Дневники менее политизированных современников, не участвовавших в революционной деятельности, фиксируют еще большую растерянность. Петроград жил слухами. «Сегодня беспорядки, — записала Гиппиус. — Никто, конечно, в точности ничего не знает. Общая версия, что началось на Выборгской из-за хлеба. Кое-где остановили трамваи (и разбили). Будто бы убили пристава. Будто бы пошли на Шпалерную, высадили ворота (сняли с петель) и остановили завод. А потом пошли покорно, куда надо, под конвоем городовых, — все «будто бы». Опять кадетская версия о провокации, — что все вызвано «провокационно», что нарочно, мол, спрятали хлеб…»[1733]. Художнику Бенуа бастующие чуть не испортили вечер. «Сегодня состоялся большой обед у Палеолога. Начинает твориться что-то неладное! На Выборгской стороне произошли большие беспорядки из-за хлебных затруднений (надо только удивляться, что они до сих пор не происходили!). Гр. Робьен видел из окон посольства, как толпа рабочих на Литейном мосту повалила вагон трамвая и стала строить баррикаду. Навстречу им поскакали жандармы, и произошла свалка. Разобрать дальнейшее было трудно. Мы и на большой обед к Палеологам не смогли б попасть из-за полного отсутствия извозчиков, но выручили милые Горчаковы, приславшие за нами машину, на которой мы заехали по дороге и за ними»[1734].

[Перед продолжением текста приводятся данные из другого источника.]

-- ==== Sys2Proof/Machine/Dispatch.lean ====
section
/-! DEFINITION. Dispatch: one arm for each constructor of Instr, in the table's order. -/

namespace Sys2Proof.Machine

/-- The meaning of an instruction or event. -/
def exec (i : Instr) (s : State) : Host.Outcome State Fault Refusal :=
  match i with
  | .add h d a b => Sys2Proof.Machine.execAdd h d a b s
  | .sub h d a b => Sys2Proof.Machine.execSub h d a b s
  | .mul h d a b => Sys2Proof.Machine.execMul h d a b s
  | .mulh h u d a b => Sys2Proof.Machine.execMulh h u d a b s
  | .div h u d a b => Sys2Proof.Machine.execDiv h u d a b s
  | .rem h u d a b => Sys2Proof.Machine.execRem h u d a b s
  | .and h d a b => Sys2Proof.Machine.execAnd h d a b s
  | .or h d a b => Sys2Proof.Machine.execOr h d a b s
  | .xor h d a b => Sys2Proof.Machine.execXor h d a b s
  | .andn h d a b => Sys2Proof.Machine.execAndn h d a b s
  | .shl h d a b => Sys2Proof.Machine.execShl h d a b s
  | .shr h d a b => Sys2Proof.Machine.execShr h d a b s
  | .sar h d a b => Sys2Proof.Machine.execSar h d a b s
  | .min h u d a b => Sys2Proof.Machine.execMin h u d a b s
  | .max h u d a b => Sys2Proof.Machine.execMax h u d a b s
  | .addImm h d a imm => Sys2Proof.Machine.execAddImm h d a imm s
  | .subImm h d a imm => Sys2Proof.Machine.execSubImm h d a imm s
  | .mulImm h d a imm => Sys2Proof.Machine.execMulImm h d a imm s
  | .mulhImm h u d a imm => Sys2Proof.Machine.execMulhImm h u d a imm s
  | .divImm h u d a imm => Sys2Proof.Machine.execDivImm h u d a imm s
  | .remImm h u d a imm => Sys2Proof.Machine.execRemImm h u d a imm s
  | .andImm h d a imm => Sys2Proof.Machine.execAndImm h d a imm s
  | .orImm h d a imm => Sys2Proof.Machine.execOrImm h d a imm s
  | .xorImm h d a imm => Sys2Proof.Machine.execXorImm h d a imm s
  | .andnImm h d a imm => Sys2Proof.Machine.execAndnImm h d a imm s
  | .shlImm h d a imm => Sys2Proof.Machine.execShlImm h d a imm s
  | .shrImm h d a imm => Sys2Proof.Machine.execShrImm h d a imm s
  | .sarImm h d a imm => Sys2Proof.Machine.execSarImm h d a imm s
  | .minImm h u d a imm => Sys2Proof.Machine.execMinImm h u d a imm s
  | .maxImm h u d a imm => Sys2Proof.Machine.execMaxImm h u d a imm s
  | .clz h d a => Sys2Proof.Machine.execClz h d a s
  | .popc h d a => Sys2Proof.Machine.execPopc h d a s
  | .ext h signed w d a => Sys2Proof.Machine.execExt h signed w d a s
  | .bfx h signed d a hi lo => Sys2Proof.Machine.execBfx h signed d a hi lo s
  | .bfi h d a hi lo => Sys2Proof.Machine.execBfi h d a hi lo s
  | .lea h sc d a b imm => Sys2Proof.Machine.execLea h sc d a b imm s
  | .mov h d a => Sys2Proof.Machine.execMov h d a s
  | .movFromLc h d n => Sys2Proof.Machine.execMovFromLc h d n s
  | .movToLc h n a => Sys2Proof.Machine.execMovToLc h n a s
  | .movi h d imm => Sys2Proof.Machine.execMovi h d imm s
  | .moviH h d imm => Sys2Proof.Machine.execMoviH h d imm s
  | .cmp h cc d a b => Sys2Proof.Machine.execCmp h cc d a b s
  | .cmpImm h cc d a imm => Sys2Proof.Machine.execCmpImm h cc d a imm s
  | .sel h n d a b => Sys2Proof.Machine.execSel h n d a b s
  | .plog h op d a b => Sys2Proof.Machine.execPlog h op d a b s
  | .br h imm => Sys2Proof.Machine.execBr h imm s
  | .brQ h imm => Sys2Proof.Machine.execBrQ h imm s
  | .jmp h a imm => Sys2Proof.Machine.execJmp h a imm s
  | .call h d imm => Sys2Proof.Machine.execCall h d imm s
  | .callR h d a imm => Sys2Proof.Machine.execCallR h d a imm s
  | .ret h a => Sys2Proof.Machine.execRet h a s
  | .nop h => Sys2Proof.Machine.execNop h s
  | .loop h n a imm => Sys2Proof.Machine.execLoop h n a imm s
  | .loopp h n a stages imm => Sys2Proof.Machine.execLoopp h n a stages imm s
  | .ld h size signed d a ose imm => Sys2Proof.Machine.execLd h size signed d a ose imm s
  | .st h size a b ose imm => Sys2Proof.Machine.execSt h size a b ose imm s
  | .amo h op size d a b ose => Sys2Proof.Machine.execAmo h op size d a b ose s
  | .cas h size d a b ose => Sys2Proof.Machine.execCas h size d a b ose s
  | .fence h scp => Sys2Proof.Machine.execFence h scp s
  | .pref h l2 a ev imm => Sys2Proof.Machine.execPref h l2 a ev imm s
  | .wback h drop a imm => Sys2Proof.Machine.execWback h drop a imm s
  | .smap h n a b => Sys2Proof.Machine.execSmap h n a b s
  | .sunmap h n => Sys2Proof.Machine.execSunmap h n s
  | .sflush h mask => Sys2Proof.Machine.execSflush h mask s
  | .qpush h q a => Sys2Proof.Machine.execQpush h q a s
  | .qpushP h n => Sys2Proof.Machine.execQpushP h n s
  | .qpop h d q => Sys2Proof.Machine.execQpop h d q s
  | .qdrop h q a => Sys2Proof.Machine.execQdrop h q a s
  | .tksend h n => Sys2Proof.Machine.execTksend h n s
  | .tkwait h n => Sys2Proof.Machine.execTkwait h n s
  | .bar h k => Sys2Proof.Machine.execBar h k s
  | .bara h d k => Sys2Proof.Machine.execBara h d k s
  | .barw h k a => Sys2Proof.Machine.execBarw h k a s
  | .join h => Sys2Proof.Machine.execJoin h s
  | .setf h a b scp ev imm => Sys2Proof.Machine.execSetf h a b scp ev imm s
  | .setfAdd h a b scp ev imm => Sys2Proof.Machine.execSetfAdd h a b scp ev imm s
  | .waitf h cc d a b scp ev imm => Sys2Proof.Machine.execWaitf h cc d a b scp ev imm s
  | .semset h n a => Sys2Proof.Machine.execSemset h n a s
  | .semacq h n k => Sys2Proof.Machine.execSemacq h n k s
  | .semrel h n k => Sys2Proof.Machine.execSemrel h n k s
  | .tlwait h t a imm => Sys2Proof.Machine.execTlwait h t a imm s
  | .tlget h d t => Sys2Proof.Machine.execTlget h d t s
  | .tlgetI h d t => Sys2Proof.Machine.execTlgetI h d t s
  | .vld h d st ss px => Sys2Proof.Machine.execVld h d st ss px s
  | .vst h st src ss pz => Sys2Proof.Machine.execVst h st src ss pz s
  | .vmov h t2 d src t n px py pz => Sys2Proof.Machine.execVmov h t2 d src t n px py pz s
  | .vsplat h d ss => Sys2Proof.Machine.execVsplat h d ss s
  | .vperm h d src t => Sys2Proof.Machine.execVperm h d src t s
  | .vidx h d ss step => Sys2Proof.Machine.execVidx h d ss step s
  | .vget h signed ss src lane => Sys2Proof.Machine.execVget h signed ss src lane s
  | .vput h d lane ss => Sys2Proof.Machine.execVput h d lane ss s
  | .vtest h cc n src => Sys2Proof.Machine.execVtest h cc n src s
  | .vred h op x q src n => Sys2Proof.Machine.execVred h op x q src n s
  | .vredStream h op x q st px => Sys2Proof.Machine.execVredStream h op x q st px s
  | .vdrain h clr d q => Sys2Proof.Machine.execVdrain h clr d q s
  | .vrow h abs d src nc => Sys2Proof.Machine.execVrow h abs d src nc s
  | .vrbase h base size => Sys2Proof.Machine.execVrbase h base size s
  | .mlds h b pb => Sys2Proof.Machine.execMlds h b pb s
  | .mldsK h b pb => Sys2Proof.Machine.execMldsK h b pb s
  | .mmul h z d r0 a pa => Sys2Proof.Machine.execMmul h z d r0 a pa s
  | .mmulAm h z d r0 src m => Sys2Proof.Machine.execMmulAm h z d r0 src m s
  | .mmulg h z d a b ss g pa pb => Sys2Proof.Machine.execMmulg h z d a b ss g pa pb s
  | .mdist h z d r0 a pa => Sys2Proof.Machine.execMdist h z d r0 a pa s
  | .mtopk h l d src ss k nc => Sys2Proof.Machine.execMtopk h l d src ss k nc s
  | .mzero h d => Sys2Proof.Machine.execMzero h d s
  | .mst h c src r0 pc => Sys2Proof.Machine.execMst h c src r0 pc s
  | .mlda h d r0 a => Sys2Proof.Machine.execMlda h d r0 a s
  | .mpub h d n => Sys2Proof.Machine.execMpub h d n s
  | .settle h mask => Sys2Proof.Machine.execSettle h mask s
  | .settleAll h => Sys2Proof.Machine.execSettleAll h s
  | .lqry h ss src => Sys2Proof.Machine.execLqry h ss src s
  | .lqryT h ss t => Sys2Proof.Machine.execLqryT h ss t s
  | .lqryR h ss => Sys2Proof.Machine.execLqryR h ss s
  | .pload h d n a imm => Sys2Proof.Machine.execPload h d n a imm s
  | .psget h d n ix => Sys2Proof.Machine.execPsget h d n ix s
  | .psset h n ix a => Sys2Proof.Machine.execPsset h n ix a s
  | .preset h n => Sys2Proof.Machine.execPreset h n s
  | .pinfo h d n => Sys2Proof.Machine.execPinfo h d n s
  | .stset h n w a => Sys2Proof.Machine.execStset h n w a s
  | .stget h d n w => Sys2Proof.Machine.execStget h d n w s
  | .stld h n a imm => Sys2Proof.Machine.execStld h n a imm s
  | .stadv h n dim a => Sys2Proof.Machine.execStadv h n dim a s
  | .cpy h n a => Sys2Proof.Machine.execCpy h n a s
  | .renq h d a b => Sys2Proof.Machine.execRenq h d a b s
  | .cstat h d c a => Sys2Proof.Machine.execCstat h d c a s
  | .srd h d r => Sys2Proof.Machine.execSrd h d r s
  | .swr h r a => Sys2Proof.Machine.execSwr h r a s
  | .crangeWrite h n a => Sys2Proof.Machine.execCrangeWrite h n a s
  | .lfsrSeed h n a => Sys2Proof.Machine.execLfsrSeed h n a s
  | .trap h code => Sys2Proof.Machine.execTrap h code s
  | .brk h code => Sys2Proof.Machine.execBrk h code s
  | .isync h => Sys2Proof.Machine.execIsync h s
  | .eret h => Sys2Proof.Machine.execEret h s
  | .launch h d a b => Sys2Proof.Machine.execLaunch h d a b s
  | .sliceof h d a imm => Sys2Proof.Machine.execSliceof h d a imm s
  | .nopShort => Sys2Proof.Machine.execNopShort s
  | .movShort d a => Sys2Proof.Machine.execMovShort d a s
  | .addShort d a => Sys2Proof.Machine.execAddShort d a s
  | .subShort d a => Sys2Proof.Machine.execSubShort d a s
  | .andShort d a => Sys2Proof.Machine.execAndShort d a s
  | .orShort d a => Sys2Proof.Machine.execOrShort d a s
  | .xorShort d a => Sys2Proof.Machine.execXorShort d a s
  | .shlShort d a => Sys2Proof.Machine.execShlShort d a s
  | .shrShort d a => Sys2Proof.Machine.execShrShort d a s
  | .sarShort d a => Sys2Proof.Machine.execSarShort d a s
  | .addImmShort d ix => Sys2Proof.Machine.execAddImmShort d ix s
  | .moviShort d ix => Sys2Proof.Machine.execMoviShort d ix s
  | .joinShort => Sys2Proof.Machine.execJoinShort s
  | .retShort => Sys2Proof.Machine.execRetShort s
  | .instructionFill num x => Sys2Proof.Machine.execInstructionFill num x s
  | .walkStart die ix => Sys2Proof.Machine.execWalkStart die ix s
  | .walkRequestAged die ix => Sys2Proof.Machine.execWalkRequestAged die ix s
  | .mapWriteEntry => Sys2Proof.Machine.execMapWriteEntry s
  | .mapMarkersAtHead => Sys2Proof.Machine.execMapMarkersAtHead s
  | .mapCommandDone => Sys2Proof.Machine.execMapCommandDone s
  | .mapFlushAsid => Sys2Proof.Machine.execMapFlushAsid s
  | .stashFill num w line => Sys2Proof.Machine.execStashFill num w line s
  | .stashRecall num w line => Sys2Proof.Machine.execStashRecall num w line s
  | .leaseLapse core ix => Sys2Proof.Machine.execLeaseLapse core ix s
  | .externalScratchAccess r => Sys2Proof.Machine.execExternalScratchAccess r s
  | .serviceCoreAccess r => Sys2Proof.Machine.execServiceCoreAccess r s
  | .hostAccess off r => Sys2Proof.Machine.execHostAccess off r s
  | .fabricPeerAccess r => Sys2Proof.Machine.execFabricPeerAccess r s
  | .weirEntryProceed num e => Sys2Proof.Machine.execWeirEntryProceed num e s
  | .tideStallRelease num e => Sys2Proof.Machine.execTideStallRelease num e s
  | .engineGrant core u => Sys2Proof.Machine.execEngineGrant core u s
  | .engineAging num e => Sys2Proof.Machine.execEngineAging num e s
  | .engineOperationComplete num e => Sys2Proof.Machine.execEngineOperationComplete num e s
  | .copyStart num c => Sys2Proof.Machine.execCopyStart num c s
  | .copyTemplateElement num c => Sys2Proof.Machine.execCopyTemplateElement num c s
  | .copyComplete num c => Sys2Proof.Machine.execCopyComplete num c s
  | .inboundCommandTake num => Sys2Proof.Machine.execInboundCommandTake num s
  | .renqPushAccept num x => Sys2Proof.Machine.execRenqPushAccept num x s
  | .reductionApply num => Sys2Proof.Machine.execReductionApply num s
  | .contributionAdd num t => Sys2Proof.Machine.execContributionAdd num t s
  | .correctionApply num t => Sys2Proof.Machine.execCorrectionApply num t s
  | .lineageSettle num t => Sys2Proof.Machine.execLineageSettle num t s
  | .basinHoldExpiry core ix => Sys2Proof.Machine.execBasinHoldExpiry core ix s
  | .userTrapEntry num => Sys2Proof.Machine.execUserTrapEntry num s
  | .barrierRecheck num x => Sys2Proof.Machine.execBarrierRecheck num x s
  | .waitfRecheck num x => Sys2Proof.Machine.execWaitfRecheck num x s
  | .jobRetire num => Sys2Proof.Machine.execJobRetire num s
  | .dispatcherAdmit die q p => Sys2Proof.Machine.execDispatcherAdmit die q p s
  | .gangAdmit die q ps => Sys2Proof.Machine.execGangAdmit die q ps s
  | .headAged die q cores => Sys2Proof.Machine.execHeadAged die q cores s
  | .reservationPreempt die q => Sys2Proof.Machine.execReservationPreempt die q s
  | .preempt num win => Sys2Proof.Machine.execPreempt num win s
  | .readmit num p => Sys2Proof.Machine.execReadmit num p s
  | .jcmdResume die num => Sys2Proof.Machine.execJcmdResume die num s
  | .jcmdEnd die num => Sys2Proof.Machine.execJcmdEnd die num s
  | .jcmdPreempt die num => Sys2Proof.Machine.execJcmdPreempt die num s
  | .jcmdReadmit die num => Sys2Proof.Machine.execJcmdReadmit die num s
  | .lqdWrite die q w v => Sys2Proof.Machine.execLqdWrite die q w v s
  | .launchPacket p => Sys2Proof.Machine.execLaunchPacket p s
  | .packageReset => Sys2Proof.Machine.execPackageReset s
  | .bootImageFetched b => Sys2Proof.Machine.execBootImageFetched b s
  | .bootRetry => Sys2Proof.Machine.execBootRetry s
  | .measurementExtend n x => Sys2Proof.Machine.execMeasurementExtend n x s
  | .attestationReport nonce => Sys2Proof.Machine.execAttestationReport nonce s
  | .regionWrite n last v sec => Sys2Proof.Machine.execRegionWrite n last v sec s
  | .podmapWrite ix v sec => Sys2Proof.Machine.execPodmapWrite ix v sec s
  | .powerGate b => Sys2Proof.Machine.execPowerGate b s
  | .powerWake b => Sys2Proof.Machine.execPowerWake b s
  | .powerThrottle => Sys2Proof.Machine.execPowerThrottle s
  | .debugEnable r => Sys2Proof.Machine.execDebugEnable r s
  | .debugDisable r => Sys2Proof.Machine.execDebugDisable r s
  | .debugHalt r => Sys2Proof.Machine.execDebugHalt r s
  | .debugStep r => Sys2Proof.Machine.execDebugStep r s
  | .debugStepDrain r => Sys2Proof.Machine.execDebugStepDrain r s
  | .debugResume r => Sys2Proof.Machine.execDebugResume r s
  | .debugSnapshot r => Sys2Proof.Machine.execDebugSnapshot r s
  | .scheduleCycleStop r => Sys2Proof.Machine.execScheduleCycleStop r s
  | .cycleStopReached core => Sys2Proof.Machine.execCycleStopReached core s
  | .coreResume r => Sys2Proof.Machine.execCoreResume r s
  | .ddataWrite die v => Sys2Proof.Machine.execDdataWrite die v s
  | .registerWrite r v sec => Sys2Proof.Machine.execRegisterWrite r v sec s
  | .walkComplete die ix => Sys2Proof.Machine.execWalkComplete die ix s

end Sys2Proof.Machine
end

На фоне общего недоумения и растерянности контрастом выглядит поведение ряда ключевых фигур заговорщического лагеря, демонстрировавших прозорливость и информированность. В тот день Александр Гучков перед родственниками Д. Л. Вяземского развивал мысли об отречении царя в пользу Алексея и учреждении регентского совета во главе с великим князем Михаилом Александровичем. При этом Гучков рассказывал, что добиться отречения надо «путем отвода царского поезда по дороге из Ставки в Царское Село»[1735]. Впрочем, как пишет его биограф, «не сохранилось сведений о его какой-либо активной деятельности» в первые дни восстания». Гучков находился в тени вплоть до вечера 27 февраля.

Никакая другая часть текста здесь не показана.